Defendant contended on the trial and still contends that if any negligence caused plaintiff’s injuries, it was the negligence of the servants of an independent contractor, entirely collateral in nature, for which defendant is not legally liable. The trial court submitted the case to the jury, charging them that as a matter of law the painter was an employee of an independent contractor. It advised the jury that, while under the law the owner of a building who hires an independent contractor to do work is not ordinarily liable for the negligence of the contractor’s servants, there is an exception to that rule in a case where the nature of the work contracted to be done involves the creation of a dangerous condition, and the danger is readily foreseeable from the nature of the work. In the latter situation, said the court, the owner would be liable if the plaintiff, without negligence on her own part, was injured as the proximate result of the negligence of the employee of the contractor. Thus the issues as to inherent danger and negligence were left to the jury as questions of fact.
Defendant excepted to these instructions and unsuccessfully requested the trial court to charge the jury that if the work *182was being performed by an independent contractor, the verdict must be for the defendant. The trial court had previously denied a motion to dismiss the complaint on similar grounds.
There was no proof of actual or constructive notice to defendant of any dangerous condition caused by contractor’s employee. In fact, no such notice to defendant is claimed.
Defendant-appellant calls our attention to a decision of this court in Rudger v. Mucklon Holding Co., Inc. (240 App. Div. 188), contending that that case is an express holding that the painting of an apartment house is not work involving inherent danger. It further refers us to the decisions of the Court of Appeals in Hyman v. Barrett (224 N. Y. 436) and Weinfeld v. Kaplan (282 N. Y. 348) in which the work involved was said to entail no inherent danger.
Plaintiff-respondent, on the other hand, asserts that this case is more analogous to such cases as Boylhart v. Di Marco & Reimann, Inc. (270 N. Y. 217) and Wright v. Tudor City Twelfth Unit, Inc. (276 N. Y. 303) where it was found' that there was danger inherent in the work contracted for, and thus the employer of the independent contractor remained liable.

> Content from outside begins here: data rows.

@[simp] theorem evCrossings_ev_req (s t : State) :
    (State.evCrossings s t).ev.req = syncShift s.ev.req s.fg.accReq := rfl

@[simp] theorem evCrossings_ev_txCompleted (s t : State) :
    (State.evCrossings s t).ev.txCompleted = t.ev.txCompleted := rfl

@[simp] theorem evCrossings_ev_busyEv (s t : State) :
    (State.evCrossings s t).ev.busyEv = decide (t.ev.txSize ≠ 0) := rfl

@[simp] theorem evCrossings_ev_gateEv (s t : State) :
    (State.evCrossings s t).ev.gateEv = gateOpen s.dev := rfl

@[simp] theorem evCrossings_ev_rxn (s t : State) :
    (State.evCrossings s t).ev.rxn = syncShift s.ev.rxn (ctrlRxne s.fg.ctrl) := rfl

@[simp] theorem evCrossings_ev_txn (s t : State) :
    (State.evCrossings s t).ev.txn = syncShift s.ev.txn (ctrlTxne s.fg.ctrl) := rfl

@[simp] theorem evCrossings_ev_state (s t : State) :
    (State.evCrossings s t).ev.state = t.ev.state := rfl

@[simp] theorem evCrossings_ev_mask (s t : State) :
    (State.evCrossings s t).ev.mask = t.ev.mask := rfl

@[simp] theorem evCrossings_ev_rxTotal (s t : State) :
    (State.evCrossings s t).ev.rxTotal = t.ev.rxTotal := rfl

@[simp] theorem evCrossings_ev_rxWasEmpty (s t : State) :
    (State.evCrossings s t).ev.rxWasEmpty = t.ev.rxWasEmpty := rfl

@[simp] theorem syncShift_s1 {α : Type} (x : Sync2 α) (v : α) : (syncShift x v).s1 = v := rfl

@[simp] theorem syncShift_s2 {α : Type} (x : Sync2 α) (v : α) : (syncShift x v).s2 = x.s1 := rfl

/-! ## `evRound` -/

@[simp] theorem evRound_cfg (m : BitVec 2) (s : State) : (s.evRound m).cfg = s.cfg := rfl

@[simp] theorem evRound_fg (m : BitVec 2) (s : State) : (s.evRound m).fg = s.fg := rfl

@[simp] theorem evRound_memRx (m : BitVec 2) (s : State) : (s.evRound m).memRx = s.memRx := rfl

@[simp] theorem evRound_memTx (m : BitVec 2) (s : State) : (s.evRound m).memTx = s.memTx := rfl

@[simp] theorem evRound_out (m : BitVec 2) (s : State) : (s.evRound m).out = s.out := rfl

@[simp] theorem evRound_faultPre (m : BitVec 2) (s : State) : (s.evRound m).faultPre = s.faultPre := rfl

@[simp] theorem evRound_refused (m : BitVec 2) (s : State) : (s.evRound m).refused = s.refused := rfl

@[simp] theorem evRound_port (m : BitVec 2) (s : State) : (s.evRound m).port = s.port := rfl

@[simp] theorem evRound_dev (m : BitVec 2) (s : State) : (s.evRound m).dev = s.dev := rfl

@[simp] theorem evRound_devEvent (m : BitVec 2) (s : State) : (s.evRound m).devEvent = none := rfl

@[simp] theorem evRound_devOwes (m : BitVec 2) (s : State) : (s.evRound m).devOwes = s.devOwes := rfl

@[simp] theorem evRound_sched (m : BitVec 2) (s : State) : (s.evRound m).sched = s.sched := rfl

@[simp] theorem evRound_draws (m : BitVec 2) (s : State) : (s.evRound m).draws = s.draws := rfl

@[simp] theorem evRound_ev_wptrRx (m : BitVec 2) (s : State) :
    (s.evRound m).ev.wptrRx = s.ev.wptrRx := rfl

@[simp] theorem evRound_ev_rptrTx (m : BitVec 2) (s : State) :
    (s.evRound m).ev.rptrTx = s.ev.rptrTx := rfl

@[simp] theorem evRound_ev_wpubRx (m : BitVec 2) (s : State) :
    (s.evRound m).ev.wpubRx = s.ev.wpubRx := rfl

@[simp] theorem evRound_ev_rpubTx (m : BitVec 2) (s : State) :
    (s.evRound m).ev.rpubTx = s.ev.rpubTx := rfl

@[simp] theorem evRound_ev_rsyncRx (m : BitVec 2) (s : State) :
    (s.evRound m).ev.rsyncRx = s.ev.rsyncRx := rfl

@[simp] theorem evRound_ev_wsyncTx (m : BitVec 2) (s : State) :
    (s.evRound m).ev.wsyncTx = s.ev.wsyncTx := rfl

@[simp] theorem evRound_ev_txSize (m : BitVec 2) (s : State) :
    (s.evRound m).ev.txSize = s.ev.txSize := rfl

@[simp] theorem evRound_ev_accEv (m : BitVec 2) (s : State) :
    (s.evRound m).ev.accEv = s.ev.accEv := rfl

@[simp] theorem evRound_ev_accAck (m : BitVec 2) (s : State) :
    (s.evRound m).ev.accAck = s.ev.accAck := rfl

@[simp] theorem evRound_ev_req (m : BitVec 2) (s : State) :
    (s.evRound m).ev.req = s.ev.req := rfl

@[simp] theorem evRound_ev_txCompleted (m : BitVec 2) (s : State) :
    (s.evRound m).ev.txCompleted = s.ev.txCompleted := rfl

@[simp] theorem evRound_ev_busyEv (m : BitVec 2) (s : State) :
    (s.evRound m).ev.busyEv = s.ev.busyEv := rfl

@[simp] theorem evRound_ev_gateEv (m : BitVec 2) (s : State) :
    (s.evRound m).ev.gateEv = s.ev.gateEv := rfl

@[simp] theorem evRound_ev_rxn (m : BitVec 2) (s : State) :
    (s.evRound m).ev.rxn = s.ev.rxn := rfl

@[simp] theorem evRound_ev_txn (m : BitVec 2) (s : State) :
    (s.evRound m).ev.txn = s.ev.txn := rfl

@[simp] theorem evRound_ev_state (m : BitVec 2) (s : State) :
    (s.evRound m).ev.state = if m.getLsbD 0 then .rxDrain else if m.getLsbD 1 then .txDone else .idle := rfl

@[simp] theorem evRound_ev_mask (m : BitVec 2) (s : State) :
    (s.evRound m).ev.mask = m := rfl

@[simp] theorem evRound_ev_rxTotal (m : BitVec 2) (s : State) :
    (s.evRound m).ev.rxTotal = 0 := rfl

@[simp] theorem evRound_ev_rxWasEmpty (m : BitVec 2) (s : State) :
    (s.evRound m).ev.rxWasEmpty = decide (s.prodView .rx = 0) := rfl

/-! ## `txLaunch` -/

@[simp] theorem txLaunch_cfg (s : State) : (s.txLaunch).cfg = s.cfg := rfl

@[simp] theorem txLaunch_fg (s : State) : (s.txLaunch).fg = s.fg := rfl

@[simp] theorem txLaunch_ev (s : State) : (s.txLaunch).ev = { s.ev with txSize := BitVec.ofNat 16 s.clampMux } := rfl

@[simp] theorem txLaunch_memRx (s : State) : (s.txLaunch).memRx = s.memRx := rfl

@[simp] theorem txLaunch_memTx (s : State) : (s.txLaunch).memTx = s.memTx := rfl

@[simp] theorem txLaunch_out (s : State) : (s.txLaunch).out = s.out ++ [.tx (s.ringRead .tx (s.idx .tx (s.rptr .tx)) s.clampMux)] := rfl

@[simp] theorem txLaunch_faultPre (s : State) : (s.txLaunch).faultPre = s.faultPre := rfl

@[simp] theorem txLaunch_refused (s : State) : (s.txLaunch).refused = s.refused := rfl

@[simp] theorem txLaunch_port (s : State) : (s.txLaunch).port = s.port := rfl

@[simp] theorem txLaunch_dev (s : State) : (s.txLaunch).dev = s.dev := rfl

@[simp] theorem txLaunch_devEvent (s : State) : (s.txLaunch).devEvent = s.devEvent := rfl

@[simp] theorem txLaunch_devOwes (s : State) : (s.txLaunch).devOwes = true := rfl

@[simp] theorem txLaunch_sched (s : State) : (s.txLaunch).sched = s.sched := rfl

@[simp] theorem txLaunch_draws (s : State) : (s.txLaunch).draws = s.draws := rfl

/-! ## `hostPresent` -/

@[simp] theorem hostPresent_cfg (p : Option HostCmd) (s : State) : (s.hostPresent p).cfg = s.cfg := by
  cases p <;> simp only [State.hostPresent]; split <;> rfl

@[simp] theorem hostPresent_fg (p : Option HostCmd) (s : State) : (s.hostPresent p).fg = s.fg := by
  cases p <;> simp only [State.hostPresent]; split <;> rfl

@[simp] theorem hostPresent_ev (p : Option HostCmd) (s : State) : (s.hostPresent p).ev = s.ev := by
  cases p <;> simp only [State.hostPresent]; split <;> rfl

@[simp] theorem hostPresent_memRx (p : Option HostCmd) (s : State) : (s.hostPresent p).memRx = s.memRx := by
  cases p <;> simp only [State.hostPresent]; split <;> rfl

@[simp] theorem hostPresent_memTx (p : Option HostCmd) (s : State) : (s.hostPresent p).memTx = s.memTx := by
  cases p <;> simp only [State.hostPresent]; split <;> rfl

@[simp] theorem hostPresent_out (p : Option HostCmd) (s : State) : (s.hostPresent p).out = s.out := by
  cases p <;> simp only [State.hostPresent]; split <;> rfl

@[simp] theorem hostPresent_faultPre (p : Option HostCmd) (s : State) : (s.hostPresent p).faultPre = s.faultPre := by
  cases p <;> simp only [State.hostPresent]; split <;> rfl

@[simp] theorem hostPresent_refused (p : Option HostCmd) (s : State) : (s.hostPresent p).refused = s.refused := by
  cases p <;> simp only [State.hostPresent]; split <;> rfl

@[simp] theorem hostPresent_dev (p : Option HostCmd) (s : State) : (s.hostPresent p).dev = s.dev := by
  cases p <;> simp only [State.hostPresent]; split <;> rfl

@[simp] theorem hostPresent_devEvent (p : Option HostCmd) (s : State) : (s.hostPresent p).devEvent = s.devEvent := by
  cases p <;> simp only [State.hostPresent]; split <;> rfl

@[simp] theorem hostPresent_devOwes (p : Option HostCmd) (s : State) : (s.hostPresent p).devOwes = s.devOwes := by
  cases p <;> simp only [State.hostPresent]; split <;> rfl

@[simp] theorem hostPresent_sched (p : Option HostCmd) (s : State) : (s.hostPresent p).sched = s.sched := by
  cases p <;> simp only [State.hostPresent]; split <;> rfl

@[simp] theorem hostPresent_draws (p : Option HostCmd) (s : State) : (s.hostPresent p).draws = s.draws := by
  cases p <;> simp only [State.hostPresent]; split <;> rfl

@[simp] theorem hostPresent_none (s : State) : s.hostPresent none = s := rfl

/-! ## `devStep` -/

@[simp] theorem devStep_cfg (d : DevSignals) (e : Option (BitVec 2)) (s : State) : (s.devStep d e).cfg = s.cfg := by
  simp only [State.devStep, State.devPresent]; split <;> rfl

@[simp] theorem devStep_fg (d : DevSignals) (e : Option (BitVec 2)) (s : State) : (s.devStep d e).fg = s.fg := by
  simp only [State.devStep, State.devPresent]; split <;> rfl

@[simp] theorem devStep_ev (d : DevSignals) (e : Option (BitVec 2)) (s : State) : (s.devStep d e).ev = s.ev := by
  simp only [State.devStep, State.devPresent]; split <;> rfl

@[simp] theorem devStep_memRx (d : DevSignals) (e : Option (BitVec 2)) (s : State) : (s.devStep d e).memRx = s.memRx := by
  simp only [State.devStep, State.devPresent]; split <;> rfl

@[simp] theorem devStep_memTx (d : DevSignals) (e : Option (BitVec 2)) (s : State) : (s.devStep d e).memTx = s.memTx := by
  simp only [State.devStep, State.devPresent]; split <;> rfl

@[simp] theorem devStep_out (d : DevSignals) (e : Option (BitVec 2)) (s : State) : (s.devStep d e).out = s.out := by
  simp only [State.devStep, State.devPresent]; split <;> rfl

@[simp] theorem devStep_faultPre (d : DevSignals) (e : Option (BitVec 2)) (s : State) : (s.devStep d e).faultPre = s.faultPre := by
  simp only [State.devStep, State.devPresent]; split <;> rfl

@[simp] theorem devStep_refused (d : DevSignals) (e : Option (BitVec 2)) (s : State) : (s.devStep d e).refused = s.refused := by
  simp only [State.devStep, State.devPresent]; split <;> rfl

@[simp] theorem devStep_port (d : DevSignals) (e : Option (BitVec 2)) (s : State) : (s.devStep d e).port = s.port := by
  simp only [State.devStep, State.devPresent]; split <;> rfl

@[simp] theorem devStep_dev (d : DevSignals) (e : Option (BitVec 2)) (s : State) : (s.devStep d e).dev = d := rfl

@[simp] theorem devStep_sched (d : DevSignals) (e : Option (BitVec 2)) (s : State) : (s.devStep d e).sched = s.sched := by
  simp only [State.devStep, State.devPresent]; split <;> rfl

@[simp] theorem devStep_draws (d : DevSignals) (e : Option (BitVec 2)) (s : State) : (s.devStep d e).draws = s.draws := by
  simp only [State.devStep, State.devPresent]; split <;> rfl

/-! ## `finishTaken` -/

@[simp] theorem finishTaken_cfg (w : Word) (l : List Byte) (s : State) : (s.finishTaken w l).cfg = s.cfg := by
  simp only [State.finishTaken]; split <;> rfl

@[simp] theorem finishTaken_ev (w : Word) (l : List Byte) (s : State) : (s.finishTaken w l).ev = s.ev := by
  simp only [State.finishTaken]; split <;> rfl

@[simp] theorem finishTaken_memRx (w : Word) (l : List Byte) (s : State) : (s.finishTaken w l).memRx = s.memRx := by
  simp only [State.finishTaken]; split <;> rfl

@[simp] theorem finishTaken_memTx (w : Word) (l : List Byte) (s : State) : (s.finishTaken w l).memTx = s.memTx := by
  simp only [State.finishTaken]; split <;> rfl

@[simp] theorem finishTaken_out (w : Word) (l : List Byte) (s : State) : (s.finishTaken w l).out = s.out ++ [.rsp w l] := by
  simp only [State.finishTaken]; split <;> rfl

@[simp] theorem finishTaken_faultPre (w : Word) (l : List Byte) (s : State) : (s.finishTaken w l).faultPre = s.faultPre := by
  simp only [State.finishTaken]; split <;> rfl

@[simp] theorem finishTaken_refused (w : Word) (l : List Byte) (s : State) : (s.finishTaken w l).refused = s.refused := by
  simp only [State.finishTaken]; split <;> rfl

@[simp] theorem finishTaken_port (w : Word) (l : List Byte) (s : State) : (s.finishTaken w l).port = s.port := by
  simp only [State.finishTaken]; split <;> rfl

@[simp] theorem finishTaken_dev (w : Word) (l : List Byte) (s : State) : (s.finishTaken w l).dev = s.dev := by
  simp only [State.finishTaken]; split <;> rfl

@[simp] theorem finishTaken_devEvent (w : Word) (l : List Byte) (s : State) : (s.finishTaken w l).devEvent = s.devEvent := by
  simp only [State.finishTaken]; split <;> rfl

@[simp] theorem finishTaken_devOwes (w : Word) (l : List Byte) (s : State) : (s.finishTaken w l).devOwes = s.devOwes := by
  simp only [State.finishTaken]; split <;> rfl

@[simp] theorem finishTaken_sched (w : Word) (l : List Byte) (s : State) : (s.finishTaken w l).sched = s.sched := by
  simp only [State.finishTaken]; split <;> rfl

@[simp] theorem finishTaken_draws (w : Word) (l : List Byte) (s : State) : (s.finishTaken w l).draws = s.draws := by
  simp only [State.finishTaken]; split <;> rfl

@[simp] theorem finishTaken_fg_rptrRx (w : Word) (l : List Byte) (s : State) : (s.finishTaken w l).fg.rptrRx = s.fg.rptrRx := by
  simp only [State.finishTaken]; split <;> rfl

@[simp] theorem finishTaken_fg_wptrTx (w : Word) (l : List Byte) (s : State) : (s.finishTaken w l).fg.wptrTx = s.fg.wptrTx := by
  simp only [State.finishTaken]; split <;> rfl

@[simp] theorem finishTaken_fg_rpubRx (w : Word) (l : List Byte) (s : State) : (s.finishTaken w l).fg.rpubRx = s.fg.rpubRx := by
  simp only [State.finishTaken]; split <;> rfl

@[simp] theorem finishTaken_fg_wpubTx (w : Word) (l : List Byte) (s : State) : (s.finishTaken w l).fg.wpubTx = s.fg.wpubTx := by
  simp only [State.finishTaken]; split <;> rfl

@[simp] theorem finishTaken_fg_wsyncRx (w : Word) (l : List Byte) (s : State) : (s.finishTaken w l).fg.wsyncRx = s.fg.wsyncRx := by
  simp only [State.finishTaken]; split <;> rfl

@[simp] theorem finishTaken_fg_rsyncTx (w : Word) (l : List Byte) (s : State) : (s.finishTaken w l).fg.rsyncTx = s.fg.rsyncTx := by
  simp only [State.finishTaken]; split <;> rfl

@[simp] theorem finishTaken_fg_accBin (w : Word) (l : List Byte) (s : State) : (s.finishTaken w l).fg.accBin = s.fg.accBin := by
  simp only [State.finishTaken]; split <;> rfl

@[simp] theorem finishTaken_fg_accReq (w : Word) (l : List Byte) (s : State) : (s.finishTaken w l).fg.accReq = s.fg.accReq := by
  simp only [State.finishTaken]; split <;> rfl

@[simp] theorem finishTaken_fg_ack (w : Word) (l : List Byte) (s : State) : (s.finishTaken w l).fg.ack = s.fg.ack := by
  simp only [State.finishTaken]; split <;> rfl

@[simp] theorem finishTaken_fg_busy (w : Word) (l : List Byte) (s : State) : (s.finishTaken w l).fg.busy = s.fg.busy := by
  simp only [State.finishTaken]; split <;> rfl

@[simp] theorem finishTaken_fg_gate (w : Word) (l : List Byte) (s : State) : (s.finishTaken w l).fg.gate = s.fg.gate := by
  simp only [State.finishTaken]; split <;> rfl

@[simp] theorem finishTaken_fg_ddone (w : Word) (l : List Byte) (s : State) : (s.finishTaken w l).fg.ddone = s.fg.ddone := by
  simp only [State.finishTaken]; split <;> rfl

@[simp] theorem finishTaken_fg_ctrl (w : Word) (l : List Byte) (s : State) : (s.finishTaken w l).fg.ctrl = s.fg.ctrl := by
  simp only [State.finishTaken]; split <;> rfl

@[simp] theorem finishTaken_fg_status (w : Word) (l : List Byte) (s : State) : (s.finishTaken w l).fg.status = s.fg.status := by
  simp only [State.finishTaken]; split <;> rfl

The general rule that an employer of an independent contractor is not liable for the negligence of the latter’s servants, is subject to certain well-recognized exceptions, the principal ones being that such liability persists: (1) where the employer of the contractor is under a statutory duty to perform or guard the work, or (2) has assumed a contractual obligation to perform it, or is under a duty to keep the premises safe, or (3) where readily foreseeable danger is inherent in or created by the work assigned to the contractor. There was no claim here of violation of any statute, nor was there any claim that defendant had assumed a contractual obligation to paint the floors. The sole claim was that the work involved inherent danger.
The task presented is, therefore, one of application of a rule of law rather than its definition. We may, however, be aided in that task by a brief review of precedents where the application of such a rule was likewise involved.
Although the question of whether any inherent danger exists in work contracted for may arise under varying circumstances, a review of the authorities discloses that there are two situations in which it most frequently arises. The first is where the work creates a danger to the public by reason of its performance in or adjacent to a highway. The second has to do with work performed for the owner of property wholly within the confines of private premises. The present case is in the latter category.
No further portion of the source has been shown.